Doubts about the EVMs- ECI should be open to expert suggestions and submit itself to public accountability

Shri Rajiv Kumar
Chief Election Commissioner
Election Commission of India (ECI)

Shri A C Pandey
Election Commissioner
Election Commission of India (ECI)

Shri Arun Goel
Election Commissioner
Election Commission of India (ECI)

Dear S/Shri Rajiv Kumar/ Pandey/ Goel,
I refer to my letter of January 26, 2024 on how the BJP has loaded the Boards of both Bharat Electronics Ltd (BEL) and the Electronics Corporation of India Ltd (ECIL) with its nominees and how it has cast a shadow on the credibility of the use of Electronic Voting Machines (EVMs) manufactured and supplied by those two CPSEs. 

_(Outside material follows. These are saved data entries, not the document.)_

-- ==== Sys2Proof/Laws/KeepStorage.lean ====
section
/-! SUPPORT. What the operations of Machine/Storage.lean keep. -/

namespace Sys2Proof.Machine

theorem State.setRepair_kept {s0 s : State} (h : Kept s0 s) (f : Repair → Repair) :
    Kept s0 (State.setRepair s f) := by
  unfold State.setRepair
  with_reducible repeat' first
    | assumption
    | (refine Kept.fst (by assumption) ?_)
    | (refine Kept.snd (by assumption) ?_)
    | dsimp only
    | split
    | apply Kept.upd

theorem State.needRow_kept {s0 s : State} (h : Kept s0 s) (i row : Nat) :
    Kept s0 (State.needRow s i row) := by
  unfold State.needRow
  with_reducible repeat' first
    | assumption
    | apply State.setRepair_kept

theorem State.assignSpare_kept {s0 s : State} (h : Kept s0 s) (i row sp : Nat) :
    Kept s0 (State.assignSpare s i row sp) := by
  unfold State.assignSpare
  with_reducible repeat' first
    | assumption
    | apply State.setObj_kept
    | apply State.setRepair_kept
    | (apply Kept.ite <;> intro)
    | (apply Kept.ite_fst <;> intro)
    | (refine Kept.fst (by assumption) ?_)
    | (refine Kept.snd (by assumption) ?_)
    | (apply Kept.foldl <;> intros)
    | (apply Kept.foldl_fst <;> intros)
    | dsimp only
    | split
    | apply Kept.upd

theorem State.repairRow_kept {s0 s : State} (h : Kept s0 s) (i row : Nat) :
    Kept s0 (State.repairRow s i row) := by
  unfold State.repairRow
  with_reducible repeat' first
    | assumption
    | apply State.assignSpare_kept
    | apply State.bump_kept
    | apply State.setObj_kept
    | apply State.setRepair_kept
    | (apply Kept.ite <;> intro)
    | (apply Kept.ite_fst <;> intro)
    | (refine Kept.fst (by assumption) ?_)
    | (refine Kept.snd (by assumption) ?_)
    | (apply Kept.foldl <;> intros)
    | (apply Kept.foldl_fst <;> intros)
    | dsimp only
    | split
    | apply Kept.upd

theorem State.sramCorrected_kept {s0 s : State} (h : Kept s0 s) (i word : Nat) :
    Kept s0 (State.sramCorrected s i word) := by
  unfold State.sramCorrected
  with_reducible repeat' first
    | assumption
    | apply State.bump_kept
    | apply State.needRow_kept
    | apply State.setRepair_kept
    | (apply Kept.ite <;> intro)

theorem State.faultCause_kept {s0 s : State} (h : Kept s0 s) (cause inst : Nat) :
    Kept s0 (State.faultCause s cause inst) := by
  unfold State.faultCause
  with_reducible repeat' first
    | assumption
    | (refine Kept.fst (by assumption) ?_)
    | (refine Kept.snd (by assumption) ?_)
    | dsimp only
    | split
    | apply Kept.upd

theorem State.ownerHandles_kept {s0 s : State} (h : Kept s0 s) (i word : Nat) (t : Tick) :
    Kept s0 (State.ownerHandles s i word t) := by
  unfold State.ownerHandles
  with_reducible repeat' first
    | assumption
    | apply State.faultCause_kept
    | apply State.faultCore_kept
    | apply State.fresh_kept
    | apply State.jobFinish_kept
    | (refine Kept.journalMap _ ?_ _)
    | (refine Kept.shmClear _ ?_)
    | (apply Kept.ite <;> intro)
    | (refine Kept.fst (by assumption) ?_)
    | (refine Kept.snd (by assumption) ?_)
    | dsimp only
    | split
    | apply Kept.upd

theorem State.sramUncorrectable_kept {s0 s : State} (h : Kept s0 s) (i word : Nat) (t : Tick) :
    Kept s0 (State.sramUncorrectable s i word t) := by
  unfold State.sramUncorrectable
  with_reducible repeat' first
    | assumption
    | apply State.bump_kept
    | apply State.needRow_kept
    | apply State.ownerHandles_kept
    | (apply Kept.ite <;> intro)

theorem State.setFlips_kept {s0 s : State} (h : Kept s0 s) (i word x : Nat) :
    Kept s0 (State.setFlips s i word x) := by
  unfold State.setFlips
  with_reducible repeat' first
    | assumption
    | apply State.setRepair_kept
    | (apply Kept.ite <;> intro)
    | (apply Kept.ite_fst <;> intro)
    | (refine Kept.fst (by assumption) ?_)
    | (refine Kept.snd (by assumption) ?_)
    | (apply Kept.foldl <;> intros)
    | (apply Kept.foldl_fst <;> intros)
    | dsimp only
    | split
    | apply Kept.upd

theorem State.sramRead_kept {s0 s : State} (h : Kept s0 s) (i word : Nat) (t : Tick) :
    Kept s0 (State.sramRead s i word t) := by
  unfold State.sramRead
  with_reducible repeat' first
    | assumption
    | apply State.sramCorrected_kept
    | apply State.sramUncorrectable_kept
    | (apply Kept.ite <;> intro)
    | (apply Kept.ite_fst <;> intro)
    | (refine Kept.fst (by assumption) ?_)
    | (refine Kept.snd (by assumption) ?_)
    | (apply Kept.foldl <;> intros)
    | (apply Kept.foldl_fst <;> intros)
    | dsimp only
    | split
    | apply Kept.upd

theorem State.sramUpset_kept {s0 s : State} (h : Kept s0 s) (i word b : Nat) :
    Kept s0 (State.sramUpset s i word b) := by
  unfold State.sramUpset
  with_reducible repeat' first
    | assumption
    | apply State.setFlips_kept
    | (apply Kept.ite <;> intro)
    | (apply Kept.ite_fst <;> intro)
    | (refine Kept.fst (by assumption) ?_)
    | (refine Kept.snd (by assumption) ?_)
    | (apply Kept.foldl <;> intros)
    | (apply Kept.foldl_fst <;> intros)
    | dsimp only
    | split
    | apply Kept.upd

theorem State.saveRead_kept {s0 s : State} (h : Kept s0 s) (i word : Nat) :
    Kept s0 ((State.saveRead s i word).1) := by
  unfold State.saveRead
  with_reducible repeat' first
    | assumption
    | apply State.bump_kept
    | apply State.needRow_kept
    | apply State.sramCorrected_kept
    | (apply Kept.ite <;> intro)
    | (apply Kept.ite_fst <;> intro)
    | (refine Kept.fst (by assumption) ?_)
    | (refine Kept.snd (by assumption) ?_)
    | (apply Kept.foldl <;> intros)
    | (apply Kept.foldl_fst <;> intros)
    | dsimp only
    | split
    | apply Kept.upd

theorem execDarnerBorrow_kept {s0 s : State} (h : Kept s0 s) (inst : Nat) (fails : Blank) :
    KeptAns s0 (execDarnerBorrow inst fails s) := by
  unfold execDarnerBorrow
  with_reducible repeat' first
    | assumption
    | apply KeptAns.next
    | (apply KeptAns.ite <;> intro)
    | apply State.setRepair_kept

theorem State.testRow_kept {s0 s : State} (h : Kept s0 s) (i row : Nat) :
    Kept s0 (State.testRow s i row) := by
  unfold State.testRow
  with_reducible repeat' first
    | assumption
    | apply State.bump_kept
    | apply State.needRow_kept
    | (apply Kept.ite <;> intro)
    | (apply Kept.ite_fst <;> intro)
    | (refine Kept.fst (by assumption) ?_)
    | (refine Kept.snd (by assumption) ?_)
    | (apply Kept.foldl <;> intros)
    | (apply Kept.foldl_fst <;> intros)
    | dsimp only
    | split
    | apply Kept.upd

theorem State.saveWord_kept {s0 s : State} (h : Kept s0 s) (b : Borrow) (k : Nat) :
    Kept s0 (State.saveWord s b k) := by
  unfold State.saveWord
  with_reducible repeat' first
    | assumption
    | apply State.saveRead_kept
    | apply State.setRepair_kept
    | (apply Kept.ite <;> intro)
    | (apply Kept.ite_fst <;> intro)
    | (refine Kept.fst (by assumption) ?_)
    | (refine Kept.snd (by assumption) ?_)
    | (apply Kept.foldl <;> intros)
    | (apply Kept.foldl_fst <;> intros)
    | dsimp only
    | split
    | apply Kept.upd

theorem State.restoreWord_kept {s0 s : State} (h : Kept s0 s) (b : Borrow) (k : Nat) :
    Kept s0 (State.restoreWord s b k) := by
  unfold State.restoreWord
  with_reducible repeat' first
    | assumption
    | apply State.setRepair_kept
    | (apply Kept.ite <;> intro)
    | (apply Kept.ite_fst <;> intro)
    | (refine Kept.fst (by assumption) ?_)
    | (refine Kept.snd (by assumption) ?_)
    | (apply Kept.foldl <;> intros)
    | (apply Kept.foldl_fst <;> intros)
    | dsimp only
    | split
    | apply Kept.upd

theorem State.borrowTick_kept {s0 s : State} (h : Kept s0 s) (t : Tick) :
    Kept s0 (State.borrowTick s t) := by
  unfold State.borrowTick
  with_reducible repeat' first
    | assumption
    | apply State.restoreWord_kept
    | apply State.saveWord_kept
    | apply State.testRow_kept
    | (apply Kept.ite <;> intro)
    | (apply Kept.ite_fst <;> intro)
    | (refine Kept.fst (by assumption) ?_)
    | (refine Kept.snd (by assumption) ?_)
    | (apply Kept.foldl <;> intros)
    | (apply Kept.foldl_fst <;> intros)
    | dsimp only
    | split
    | apply Kept.upd

theorem execBorrowEnd_kept {s0 s : State} (h : Kept s0 s) :
    KeptAns s0 (execBorrowEnd s) := by
  unfold execBorrowEnd
  with_reducible repeat' first
    | assumption
    | apply KeptAns.next
    | (apply KeptAns.ite <;> intro)
    | apply State.bump_kept
    | apply State.repairRow_kept
    | apply State.setObj_kept
    | apply State.setRepair_kept
    | (apply Kept.ite <;> intro)
    | (apply Kept.ite_fst <;> intro)
    | (refine Kept.fst (by assumption) ?_)
    | (refine Kept.snd (by assumption) ?_)
    | (apply Kept.foldl <;> intros)
    | (apply Kept.foldl_fst <;> intros)
    | dsimp only
    | split
    | apply Kept.upd

theorem State.sramTick_kept {s0 s : State} (h : Kept s0 s) (inp : TickInput) (u : Tick) :
    Kept s0 (State.sramTick s inp u) := by
  unfold State.sramTick
  with_reducible repeat' first
    | assumption
    | apply State.borrowTick_kept
    | apply State.setFlips_kept
    | apply State.sramRead_kept
    | apply State.sramUpset_kept
    | (apply Kept.ite <;> intro)
    | (apply Kept.ite_fst <;> intro)
    | (refine Kept.fst (by assumption) ?_)
    | (refine Kept.snd (by assumption) ?_)
    | (apply Kept.foldl <;> intros)
    | (apply Kept.foldl_fst <;> intros)
    | dsimp only
    | split
    | apply Kept.upd

theorem State.march_kept {s0 s : State} (h : Kept s0 s) (mode v : Nat) :
    Kept s0 ((State.march s mode v).1) := by
  unfold State.march
  with_reducible repeat' first
    | assumption
    | apply State.setObj_kept
    | apply State.setRepair_kept
    | (apply Kept.ite_fst <;> intro)

theorem State.wipe_kept {s0 s : State} (h : Kept s0 s) (i : Nat) :
    Kept s0 (State.wipe s i) := by
  unfold State.wipe
  with_reducible repeat' first
    | assumption
    | apply State.clearRing_kept
    | apply State.emptySlot_kept
    | apply State.setPort_kept
    | (refine Kept.journalMap _ ?_ _)
    | (refine Kept.shmClear _ ?_)
    | (apply Kept.ite <;> intro)
    | (refine Kept.fst (by assumption) ?_)
    | (refine Kept.snd (by assumption) ?_)
    | dsimp only
    | split
    | apply Kept.upd

theorem State.marchInst_kept {s0 s : State} (h : Kept s0 s) (i : Nat) :
    Kept s0 ((State.marchInst s i).1) := by
  unfold State.marchInst
  with_reducible repeat' first
    | assumption
    | apply State.repairRow_kept
    | apply State.setObj_kept
    | apply State.setRepair_kept
    | (apply Kept.ite <;> intro)
    | (apply Kept.ite_fst <;> intro)
    | (refine Kept.fst (by assumption) ?_)
    | (refine Kept.snd (by assumption) ?_)
    | (apply Kept.foldl <;> intros)
    | (apply Kept.foldl_fst <;> intros)
    | dsimp only
    | split
    | apply Kept.upd

theorem State.marchTest_kept {s0 s : State} (h : Kept s0 s) (insts : List Nat) :
    Kept s0 ((State.marchTest s insts).1) := by
  unfold State.marchTest
  with_reducible repeat' first
    | assumption
    | apply State.marchInst_kept
    | apply State.setRepair_kept
    | (apply Kept.ite <;> intro)
    | (apply Kept.ite_fst <;> intro)
    | (refine Kept.fst (by assumption) ?_)
    | (refine Kept.snd (by assumption) ?_)
    | (apply Kept.foldl <;> intros)
    | (apply Kept.foldl_fst <;> intros)
    | dsimp only
    | split
    | apply Kept.upd

theorem State.preserve_kept {s0 s : State} (h : Kept s0 s) (i : Nat) :
    Kept s0 ((State.preserve s i).1) := by
  unfold State.preserve
  with_reducible repeat' first
    | assumption
    | apply State.repairRow_kept
    | apply State.saveRead_kept
    | apply State.setRepair_kept
    | apply State.testRow_kept
    | (apply Kept.ite <;> intro)
    | (apply Kept.ite_fst <;> intro)
    | (refine Kept.fst (by assumption) ?_)
    | (refine Kept.snd (by assumption) ?_)
    | (apply Kept.foldl <;> intros)
    | (apply Kept.foldl_fst <;> intros)
    | dsimp only
    | split
    | apply Kept.upd

theorem execMarchEnd_kept {s0 s : State} (h : Kept s0 s) (_a0 _a1 : Blank) :
    KeptAns s0 (execMarchEnd _a0 _a1 s) := by
  unfold execMarchEnd
  with_reducible repeat' first
    | assumption
    | apply KeptAns.next
    | (apply KeptAns.ite <;> intro)
    | apply State.bump_kept
    | apply State.marchTest_kept
    | apply State.march_kept
    | apply State.preserve_kept
    | apply State.setObjs_kept
    | apply State.setRepair_kept
    | apply State.wipe_kept
    | (apply Kept.ite <;> intro)
    | (apply Kept.ite_fst <;> intro)
    | (refine Kept.fst (by assumption) ?_)
    | (refine Kept.snd (by assumption) ?_)
    | (apply Kept.foldl <;> intros)
    | (apply Kept.foldl_fst <;> intros)
    | dsimp only
    | split
    | apply Kept.upd

theorem State.fuseRepairs_kept {s0 s : State} (h : Kept s0 s) :
    Kept s0 ((State.fuseRepairs s).1) := by
  unfold State.fuseRepairs
  with_reducible repeat' first
    | assumption
    | (apply Kept.ite_fst <;> intro)

theorem execFuseProgrammed_kept {s0 s : State} (h : Kept s0 s) : KeptAns s0 (execFuseProgrammed s) := by
  unfold execFuseProgrammed
  refine KeptAns.ite (fun _ => h) fun _ => ?_
  refine KeptAns.next (State.resolve_kept (State.setObj_kept (State.setRepair_kept (Kept.fuses s h _ ?_) _) _ _) _)
  exact ⟨rfl, .inr rfl, Nat.or_self _, Nat.le_refl _, List.prefix_append _ _, List.prefix_append _ _, List.prefix_refl _⟩

end Sys2Proof.Machine
end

Though I had cautioned the Commission as early as 23-3-2023 on this and, once again, reminded it on 26-1-2024, I find that the Commission has failed to invoke its authority under Article 324 and direct the Government to withdraw the BJP nominees from BEL’s and ECIL’s Boards. The Commission is either insensitive to the conflict of interest that is explicitly evident or is reluctant to displease the political executive, which in my view amounts to allowing the ruling political party brazenly to tilt the level playing ground among the political parties to the detriment of the public interest. How can the Commission discharge its Constitutional responsibility of conducting elections in a free and fair manner?

As I have pointed out time and again, EVM technology as it is the case today is not only vulnerable to manipulation but also violates the secrecy of voting to the extent of its inability to permit the “mixing” of booth-wise ballots within a constituency, since it does not use totalisers. In my view, this is a serious legal infringement.

As far as the vulnerability of EVMs to manipulation is concerned, I invite your attention to the expert opinion offered by Madhav Deshpande, a professional who has studied the EVM system in depth, when he appeared in a video interview with Karan Thapar ( I would earnestly advise the Commission to invite Madhav Deshpande to appreciate his concerns and to adopt the remedial measures suggested by him. 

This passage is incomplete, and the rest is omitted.